> [Task to complete] Within the data that follows, set down exactly the lines from the one containing "raises .hdrRead s .malformedContainer 2))" through the one containing "s.flags.codes = true →", both ends included.

(Beginning of Records for this task)

-- ==== Sys2Proof/Machine/Dispatch.lean ====
section
/-! DEFINITION. The meaning of every command, one arm per constructor (60_exceptions.md R128, `Execute`). -/

namespace Sys2Proof.Machine

def exec (i : Instr) (s : State) : Host.Outcome State Fault Refusal :=
  match i with
  -- 44_control.md
  | .nop => Sys2Proof.Machine.execNop s
  | .clear => Sys2Proof.Machine.execClear s
  -- 40_tree_builder.md
  | .freqInc sym => Sys2Proof.Machine.execFreqInc sym s
  | .freqScan => Sys2Proof.Machine.execFreqScan s
  | .build => Sys2Proof.Machine.execBuild s
  -- 41_canonical_code_generator.md
  | .walk => Sys2Proof.Machine.execWalk s
  | .canon => Sys2Proof.Machine.execCanon s
  -- 42_bitstream_packer.md
  | .putBits n => Sys2Proof.Machine.execPutBits n s
  | .putByte byte => Sys2Proof.Machine.execPutByte byte s
  | .flush => Sys2Proof.Machine.execFlush s
  | .encSym sym => Sys2Proof.Machine.execEncSym sym s
  | .encScan => Sys2Proof.Machine.execEncScan s
  | .hdrWrite => Sys2Proof.Machine.execHdrWrite s
  | .getBits n => Sys2Proof.Machine.execGetBits n s
  | .getByte => Sys2Proof.Machine.execGetByte s
  -- 43_decoder_trie_walker.md
  | .hdrRead => Sys2Proof.Machine.execHdrRead s
  | .trieBuild => Sys2Proof.Machine.execTrieBuild s
  | .decSym => Sys2Proof.Machine.execDecSym s
  | .decode => Sys2Proof.Machine.execDecode s

end Sys2Proof.Machine
end

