-- ==== Sys2Proof/Machine/Step.lean ====
section
/-! DEFINITION. One step of huffcore: one host access, one completed command, or one clock edge under reset (log 2,
log 3). -/

namespace Sys2Proof.Machine

/-- The end of a command: BUSY falls (60_exceptions.md R128). -/
def finishCommand : Host.Outcome State Fault Refusal → Host.Outcome State Fault Refusal
  | .next t => .next (endCommand t)
  | .fault f => .fault f
  | .refused r => .refused r

/-- `Execute(PEND.word)` (60_exceptions.md R128). -/
def executeWord (s : State) : Host.Outcome State Fault Refusal :=
  match decode s.pend.word with
  | .error e => .next (raiseIllegal (illegalInfo e) s)
  | .ok i => exec i s

/-- `SequencerStep`, enabled when a command is pending (60_exceptions.md R128); idle otherwise (R148). -/
def sequencerStep (s : State) : Host.Outcome State Fault Refusal :=
  if s.pend.valid then finishCommand (executeWord s) else .next s

/-- The state as an event begins: the rest of the script remains, and the bus replies to nothing yet. -/
def beginEvent (rest : List HostEvent) (s : State) : State := { s with script := rest, bus := .idle }

/-- One event. -/
def runEvent (e : HostEvent) (s : State) : Host.Outcome State Fault Refusal :=
  match e with
  | .access a => .next (hostAccess a s)
  | .complete => sequencerStep s
  | .resetEdge presented => .next (resetEdge presented s)

/-- One step: the next event of the script. With the script at its end the host does nothing more, and a pending
command completes. -/
def step (s : State) : Host.Outcome State Fault Refusal :=
  match s.script with
  | [] => sequencerStep (beginEvent [] s)
  | e :: rest => runEvent e (beginEvent rest s)

/-- `s` with the command word `w` of `nbits` bits pending and its completion the next event, so that `step` runs it
next. It stands for a CMD write of the host that has been accepted (60_exceptions.md R128; log 2). -/
def State.withFetchWord (s : State) (nbits w : Nat) : State :=
  { s with pend := { valid := true, word := tableWord nbits w }, script := .complete :: s.script }

end Sys2Proof.Machine
end

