/-- 43_decoder_trie_walker.md R116 to R119: the errors of HDR_READ, in their order. -/
def Obligations.HeaderErrors : Prop :=
  ∀ s : State, s.reader.left = 0 →
    let p := s.reader.pos.toNat
    (s.input.len.toNat ≤ p → raises .hdrRead s .malformedContainer 2) ∧
    (p < s.input.len.toNat → ibufRead s.input p = 0 → raises .hdrRead s .malformedContainer 1) ∧
    (p < s.input.len.toNat → ibufRead s.input p ≠ 0 →
      s.input.len.toNat < p + 1 + (ibufRead s.input p).toNat → raises .hdrRead s .malformedContainer 2) ∧
    ∀ (m : Byte) (raw : List Byte), m ≠ 0 → raw.length = m.toNat → inputHoldsBytes s.input p (m :: raw) →
      let hist := histogramRead raw
      (hist.sum = 0 ∨ 256 < hist.sum → raises .hdrRead s .malformedContainer 3) ∧
      (1 ≤ hist.sum → hist.sum ≤ 256 →
        (hist.getLast? = some 0 → raises .hdrRead s .malformedContainer 4) ∧
        (hist.getLast? ≠ some 0 → s.cfg.maxCodeLen < m.toNat →
          raises .hdrRead s .unrepresentableCode (BitVec.ofNat 32 m.toNat)) ∧
        (hist.getLast? ≠ some 0 → m.toNat ≤ s.cfg.maxCodeLen →
          (hist.sum = 1 ∧ m ≠ 1) ∨ (2 ≤ hist.sum ∧ histogramKraft hist ≠ 2 ^ m.toNat) →
          raises .hdrRead s .malformedContainer 5)) ∧
      (histogramAccepted s.cfg.maxCodeLen hist →
        ∀ syms : List Byte, inputHoldsBytes s.input p (m :: raw ++ syms) → symbolsInOrder hist syms →
          (syms.length < hist.sum → s.input.len.toNat = p + 1 + m.toNat + syms.length →
            raises .hdrRead s .malformedContainer 2) ∧
          (∀ v, syms.length < hist.sum → inputHoldsBytes s.input p (m :: raw ++ syms ++ [v]) →
            ¬ symbolsInOrder hist (syms ++ [v]) → raises .hdrRead s .malformedContainer 6) ∧
          (syms.length = hist.sum → s.input.len.toNat < p + 1 + m.toNat + syms.length + 8 →
            raises .hdrRead s .malformedContainer 2))

/-- 43_decoder_trie_walker.md R121, R122: TRIE_BUILD on a current canonical table stores the code tree, of the stated size. -/
def Obligations.TrieHoldsTheCodes : Prop :=
  ∀ s : State, s.Inv → s.Current → s.flags.codes = true →
    ∃ t, exec .trieBuild s = .next t ∧ raisedIn s t = false ∧
      t.trie.tnodes.val = (if s.canon.nsym.val = 1 then 2 else 2 * s.canon.nsym.val - 1) ∧
      (∀ x, symGet s.len x ≠ 0 → trieLeafFor t.trie.entry 0 (codeWord s.len s.canon.code x) = some x) ∧
      (∀ x, symsList s.canon = [x] →
        tblGet t.trie.entry 0 = { isLeaf := false, sym := 0, child0 := some 1, child1 := none } ∧
        tblGet t.trie.entry 1 = { isLeaf := true, sym := x, child0 := none, child1 := none }) ∧
      (2 ≤ s.canon.nsym.val →
        ∃ tree : BinTree, tree.storedInTrie t.trie.entry (some 0) ∧ tree.size = t.trie.tnodes.val ∧
          ∀ x path, (x, path) ∈ tree.paths ↔ symGet s.len x ≠ 0 ∧ path = codeWord s.len s.canon.code x) ∧
      (∀ id : NodeId, t.trie.tnodes.val ≤ id.val → tblGet t.trie.entry id = tblGet s.trie.entry id) ∧
      t.flags = { s.flags with trie := true } ∧ { t with trie := s.trie, flags := s.flags } = s

/-- 43_decoder_trie_walker.md R123: DEC_SYM follows the input bits from the root to a leaf and emits its symbol, or raises
at a missing child, at the end of the input or at a full OBUF. -/
def Obligations.DecSymFollowsTheTrie : Prop :=
  ∀ s : State, s.Inv → s.flags.trie = true → s.writer.cnt = 0 →
    (∀ bits x, trieLeafFor s.trie.entry 0 bits = some x → inputHolds s.input s.reader bits →
      (s.writer.outLen.toNat < s.cfg.obufBytes →
        ∃ t, exec .decSym s = .next t ∧ raisedIn s t = false ∧ t.res.toNat = x.toNat ∧
          readerAdvanced s.input s.reader t.reader bits.length ∧ appendsBytes s.writer t.writer [x] ∧
          { t with res := s.res, reader := s.reader, writer := s.writer } = s) ∧
      (s.writer.outLen.toNat = s.cfg.obufBytes → raises .decSym s .overflow 3)) ∧
    (∀ bits b id, trieReach s.trie.entry 0 bits = some id → childOf b (tblGet s.trie.entry id) = none →
      inputHolds s.input s.reader (bits ++ [b]) → raises .decSym s .malformedContainer 7) ∧
    ∀ bits id, trieReach s.trie.entry 0 bits = some id → inputHolds s.input s.reader bits →
      bits.length = bitsAvailable s.input s.reader → raises .decSym s .malformedContainer 2
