/-! ### spoilFreqInc -/
@[simp] theorem spoilFreqInc_cfg (s : State) (c : Byte) (d : Nat) : (spoilFreqInc c d s).cfg = s.cfg := rfl
@[simp] theorem spoilFreqInc_pend (s : State) (c : Byte) (d : Nat) : (spoilFreqInc c d s).pend = s.pend := rfl
@[simp] theorem spoilFreqInc_errs (s : State) (c : Byte) (d : Nat) : (spoilFreqInc c d s).errs = s.errs := rfl
@[simp] theorem spoilFreqInc_arg (s : State) (c : Byte) (d : Nat) : (spoilFreqInc c d s).arg = s.arg := rfl
@[simp] theorem spoilFreqInc_res (s : State) (c : Byte) (d : Nat) : (spoilFreqInc c d s).res = s.res := rfl
@[simp] theorem spoilFreqInc_plen (s : State) (c : Byte) (d : Nat) : (spoilFreqInc c d s).plen = s.plen := rfl
@[simp] theorem spoilFreqInc_input (s : State) (c : Byte) (d : Nat) : (spoilFreqInc c d s).input = s.input := rfl
@[simp] theorem spoilFreqInc_reader (s : State) (c : Byte) (d : Nat) : (spoilFreqInc c d s).reader = s.reader := rfl
@[simp] theorem spoilFreqInc_writer (s : State) (c : Byte) (d : Nat) : (spoilFreqInc c d s).writer = s.writer := rfl
@[simp] theorem spoilFreqInc_tree (s : State) (c : Byte) (d : Nat) : (spoilFreqInc c d s).tree = s.tree := rfl
@[simp] theorem spoilFreqInc_len (s : State) (c : Byte) (d : Nat) : (spoilFreqInc c d s).len = s.len := rfl
@[simp] theorem spoilFreqInc_canon (s : State) (c : Byte) (d : Nat) : (spoilFreqInc c d s).canon = s.canon := rfl
@[simp] theorem spoilFreqInc_trie (s : State) (c : Byte) (d : Nat) : (spoilFreqInc c d s).trie = s.trie := rfl
@[simp] theorem spoilFreqInc_bus (s : State) (c : Byte) (d : Nat) : (spoilFreqInc c d s).bus = s.bus := rfl
@[simp] theorem spoilFreqInc_draws (s : State) (c : Byte) (d : Nat) : (spoilFreqInc c d s).draws = s.draws := rfl
@[simp] theorem spoilFreqInc_script (s : State) (c : Byte) (d : Nat) : (spoilFreqInc c d s).script = s.script := rfl

/-! ### spoilFreqScan -/
@[simp] theorem spoilFreqScan_cfg (s : State) (d : Nat) : (spoilFreqScan d s).cfg = s.cfg := rfl
@[simp] theorem spoilFreqScan_pend (s : State) (d : Nat) : (spoilFreqScan d s).pend = s.pend := rfl
@[simp] theorem spoilFreqScan_errs (s : State) (d : Nat) : (spoilFreqScan d s).errs = s.errs := rfl
@[simp] theorem spoilFreqScan_arg (s : State) (d : Nat) : (spoilFreqScan d s).arg = s.arg := rfl
@[simp] theorem spoilFreqScan_res (s : State) (d : Nat) : (spoilFreqScan d s).res = s.res := rfl
@[simp] theorem spoilFreqScan_plen (s : State) (d : Nat) : (spoilFreqScan d s).plen = s.plen := rfl
@[simp] theorem spoilFreqScan_input (s : State) (d : Nat) : (spoilFreqScan d s).input = s.input := rfl
@[simp] theorem spoilFreqScan_reader (s : State) (d : Nat) : (spoilFreqScan d s).reader = s.reader := rfl
@[simp] theorem spoilFreqScan_writer (s : State) (d : Nat) : (spoilFreqScan d s).writer = s.writer := rfl
@[simp] theorem spoilFreqScan_tree (s : State) (d : Nat) : (spoilFreqScan d s).tree = s.tree := rfl
@[simp] theorem spoilFreqScan_len (s : State) (d : Nat) : (spoilFreqScan d s).len = s.len := rfl
@[simp] theorem spoilFreqScan_canon (s : State) (d : Nat) : (spoilFreqScan d s).canon = s.canon := rfl
@[simp] theorem spoilFreqScan_trie (s : State) (d : Nat) : (spoilFreqScan d s).trie = s.trie := rfl
@[simp] theorem spoilFreqScan_bus (s : State) (d : Nat) : (spoilFreqScan d s).bus = s.bus := rfl
@[simp] theorem spoilFreqScan_draws (s : State) (d : Nat) : (spoilFreqScan d s).draws = s.draws := rfl
@[simp] theorem spoilFreqScan_script (s : State) (d : Nat) : (spoilFreqScan d s).script = s.script := rfl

(End of Records for this task)

> [Task output]
            raises .hdrRead s .malformedContainer 2))

/-- 43_decoder_trie_walker.md R121, R122: TRIE_BUILD on a current canonical table stores the code tree, of the stated size. -/
def Obligations.TrieHoldsTheCodes : Prop :=
  ∀ s : State, s.Inv → s.Current → s.flags.codes = true →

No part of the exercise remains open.